I’m in the camp that he never really believed he’d win the election. He was doing it to build his brand in a number of ways, and then became the dog that caught the car. Now he’s in too deep, and the only way out is to win again, which he’s trying to do at any cost.
He’s an amoral sociopath (possibly even a psychopath). Intelligent? Not really.
What ‘skill’ does it take to just lie? “What do you people want?” “Jobs as coal miners!” “Well, just coincidently, I’ll open up all the coal mines, and kill anyone who tries to build wind and solar plants!” “Yay, we love you!”
It’s easy to lie. You don’t need polling, or a plan to actually do anything. Just lie, and let the lie waft you into office because the rubes were stupid enough to believe you.
He used repetition, but even in that part you quote, he’s using pretty complex sentence structure, with several conditional clauses. Trump wouldn’t get half-way through that before he got himself all confused, and started talking about how great those beaches would be for building condo resorts. And if he somehow managed to stumble his way through it, his fans wouldn’t have understood it. “Why is he talking about us starving? Is he planning on starving us?

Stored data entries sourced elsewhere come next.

-- ==== Sys2Proof/Machine/Tx.lean ====
section
/-! DEFINITION. Transactions: txb, txo, txe, txr and txc (R135, R137 to R156, R277). -/

namespace Sys2Proof.Machine

/-- Whether the issuing gang holds every slice of the group with a live lane (R137, R311). -/
def wholeGang (x : Iss) : Bool := x.g.ctx.liveSlices.all (fun i => x.slices.contains i)

/-- Attempt contexts in use on a core (R138). -/
def State.attempts (s : State) (core : Nat) : Nat := ((s.groupsOn core).filter (fun p => p.2.tx.isSome)).length

/-- The stack depths of the slices. -/
def depthsOf (sl : List Slice) : List Nat := sl.map (fun x => x.stack.length)

/-- The begin of an attempt (R137): a restart after a transient abort at the same txb keeps its stamp and its count of
restarts. -/
def State.beginTx (s : State) (x : Iss) (lfail : Nat) : State :=
  let s := s.clearL1 x.core
  match s.group x.core x.frame with
  | none => s
  | some g =>
    let kept := match g.lastStamp with
      | some (st, n, pc) => if pc = x.pc then some (st, n) else none
      | none => none
    let (st, n) := kept.getD (s.stamp, 0)
    let s := if kept.isSome then s else { s with stamp := s.stamp + 1 }
    let d := depthsOf g.ctx.slices
    let t : Tx :=
      { lanes := x.act, depths := d, lfail := lfail, pc := x.pc, stamp := st, restarts := n, reads := [], gen := none,
        layers := [⟨0, x.act, d, []⟩] }
    s.setGroup x.core x.frame
      { g with tx := some t, lastStamp := none,
               ctx := x.advance { g.ctx with txstat := g.ctx.txstat ||| 0x10000#32 } }

/-- txb (R137, R138, R277): the acquire waits for the group's older operations. -/
def execTxb (o : Nat) (s : State) : Host.Outcome State Fault Refusal :=
  issueWord (.txb o) { inTx := false } (fun x =>
    if !wholeGang x then .trap 15 0 0 0
    else if 4 ≤ s.attempts x.core || !x.g.ops.isEmpty then .hold
    else .go 4 (fun s => s.beginTx x (branchTarget x.pc o))) s

/-- A change of the live attempt by txo or txe, then the advance. -/
def State.onTx (s : State) (x : Iss) (f : Tx → Tx) : State :=
  s.modGroup x.core x.frame (fun g => { g with tx := g.tx.map f, ctx := x.advance g.ctx })

/-- The live attempt ended by its own instruction (R143, R148, R149). -/
def State.abortOwn (s : State) (x : Iss) (cause : Nat) : State :=
  s.modGroup x.core x.frame (fun g => g.abort cause true)

/-- txo (R148). -/
def execTxo (o : Nat) (s : State) : Host.Outcome State Fault Refusal :=
  issueWord (.txo o) { } (fun x =>
    match x.g.tx with
    | none => .trap 15 0 0 0
    | some t => .go 2 (fun s =>
        if 5 ≤ t.layers.length then s.abortOwn x 5
        else s.onTx x (fun t =>
          { t with layers := ⟨branchTarget x.pc o, x.act, depthsOf x.g.ctx.slices, []⟩ :: t.layers }))) s

/-- Two layers as one: the inner layer's writes stand over those of the layer below. -/
def mergeTop : List Layer → List Layer
  | l :: m :: r => { m with writes := Overlay.merge m.writes l.writes } :: r
  | ls => ls

/-- txe (R148). -/
def execTxe (s : State) : Host.Outcome State Fault Refusal :=
  issueWord .txe { } (fun x =>
    match x.g.tx with
    | none => .trap 15 0 0 0
    | some t => .go 2 (fun s =>
        if t.layers.length ≤ 1 then s.abortOwn x 13
        else s.onTx x (fun t => { t with layers := mergeTop t.layers }))) s

/-- A line entered in a signature (R150). -/
def sigAdd (sig : BitVec 512) (line : Nat) : BitVec 512 :=
  let (a, b) := wakeBits line
  sig ||| (1#512 <<< a) ||| (1#512 <<< b)

/-- Exact wake entries in use on a core (R150). -/
def State.exactUsed (s : State) (core : Nat) : Nat := ((s.groupsOn core).map (fun p => p.2.wake.exact.length)).sum

/-- The sleep of a group at its txb (R149, R150). The cause is written when the group wakes. -/
def State.sleepTx (s : State) (x : Iss) (t : Tx) : State :=
  let room := min 64 (256 - s.exactUsed x.core)
  let exact := t.reads.take room
  let rest := t.reads.drop room
  s.modGroup x.core x.frame (fun g =>
    { g with tx := none, lastStamp := none, status := .sleeping, wait := .none, waitStart := s.cycle, tokenWait := 0,
             specs := [], wake := ⟨exact, rest.foldl sigAdd 0, t.reads, false⟩,
             ctx := { g.ctx with
               txstat := txstatWord 0 false 0 t.restarts (!rest.isEmpty) exact.length,
               slices := endSlices g.ctx.slices t.depths (t.lanes &&& g.ctx.live) t.pc true } })

/-- txr (R148, R149). -/
def execTxr (s : State) : Host.Outcome State Fault Refusal :=
  issueWord .txr { } (fun x =>
    match x.g.tx with
    | none => .trap 15 0 0 0
    | some t => .go 2 (fun s =>
        match t.layers with
        | l :: m :: r =>
          s.modGroup x.core x.frame (fun g =>
            { g with tx := some { t with layers := m :: r },
                     ctx := { g.ctx with slices := endSlices g.ctx.slices l.depths (l.lanes &&& g.ctx.live) l.lelse true } })
        | _ => if t.reads.isEmpty then s.abortOwn x 12 else s.sleepTx x t)) s

/-- The writes of an attempt, every layer merged, the base layer lowest. -/
def Tx.writes (t : Tx) : Overlay := t.layers.reverse.foldl (fun o l => Overlay.merge o l.writes) []

/-- The end of an attempt by its commit, and its writes performed: they become visible to every agent at one moment (R135,
R143). -/
def State.endTx (s : State) (x : Iss) (t : Tx) : State :=
  let s := s.modGroup x.core x.frame (fun g =>
    { g with tx := none, lastStamp := none, specs := [],
             ctx := { g.ctx with
               txstat := txstatWord 0 false (t.layers.length - 1) t.restarts (g.ctx.txstat.getLsbD 17)
                 (bitsOf g.ctx.txstat.toNat 18 7),
               slices := endSlices g.ctx.slices t.depths (t.lanes &&& g.ctx.live) (x.pc + 4) true } })
  (s.performRuns x.core t.writes).freshen

/-- The commit of an attempt. The crew's store buffer commits early and the quantum buffer is flushed ahead of it, while the
attempt is live: either may end it (R128, R134, R156). Its writes then conflict: with an older attempt it ends itself, a
younger one ends (R146). Writes of an old generation are rejected (R91). -/
def State.commitTx (s : State) (x : Iss) : State :=
  let refused := (s.crew x.g.crew).any Crew.relaunchable && s.commitMet x.g.crew
  let s := s.commitEarly x.g.crew
  let s := if refused then s else s.flushWhere x.core (fun _ => true)
  match (s.group x.core x.frame).filter (fun _ => !refused) with
  | none => s
  | some g =>
    match g.tx with
    | none => s
    | some t =>
      let cs := conflicts s (gkey x.core x.frame) true (writeLines t)
      let stale := t.gen.filter (fun e => e.1 != (s.space (s.aspaceOf g)).gen)
      if cs.any (fun c => c.2 < t.stamp) then s.setGroup x.core x.frame (g.abort 1 false)
      else
        match stale with
        | some (gen, va) => s.rejectGen g.crew va (s.transOf x.core x.frame g va) gen x.core g.wid
        | none => (s.abortKeys (cs.map Prod.fst)).endTx x t

/-- txc (R143, R277): the release waits for the lanes' older operations. -/
def execTxc (s : State) : Host.Outcome State Fault Refusal :=
  issueWord .txc { } (fun x =>
    match x.g.tx with
    | none => .trap 15 0 0 0
    | some _ =>
      if releasePending s x.core x.frame x.g x.act .dev || s.commitWaits x.g.crew x.core s.nextId then .hold
      else .go 4 (fun s => s.commitTx x)) s

end Sys2Proof.Machine
end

What happened to that trip to the beach he promised us?!?”
The point is, we wouldn’t have had those culture wars, if Trump hadn’t been leading the “COVID is a hoax!” charge from the very beginning. If he had endorsed masks, social distancing and vaccines all along, the Republicans would have followed along because they’re on his side, and the Democrats would have followed along because they actually understood why masks et al. were a good idea.
It would still have been a close election because of all the other stuff, but maybe the anti-Trump vote wouldn’t have been quite so strong. And even with Biden’s huge lead in the popular vote, the Electoral College still came down to just a few swing states. A moderately less-intolerable Trump might have picked up enough of those swing states to win it.
Geez man, you’re comparing Trump with Churchill? Churchill was a master of language, and as @EddyTeddyFreddy already said, that elegant prose you quoted was skillfully crafted for effect. Trump is barely coherent at the best of times and often not at all. His appeal is entirely to imbeciles like himself. The pattern of repetition in Churchill’s quote is dramatically impactful, whereas Trump’s habit of constant repetition comes from a simple brain that is unable to think of anything else to say, and its redundancy is intensely annoying. Combined with his constant lying and general lack of substance, listening to Trump is intolerable.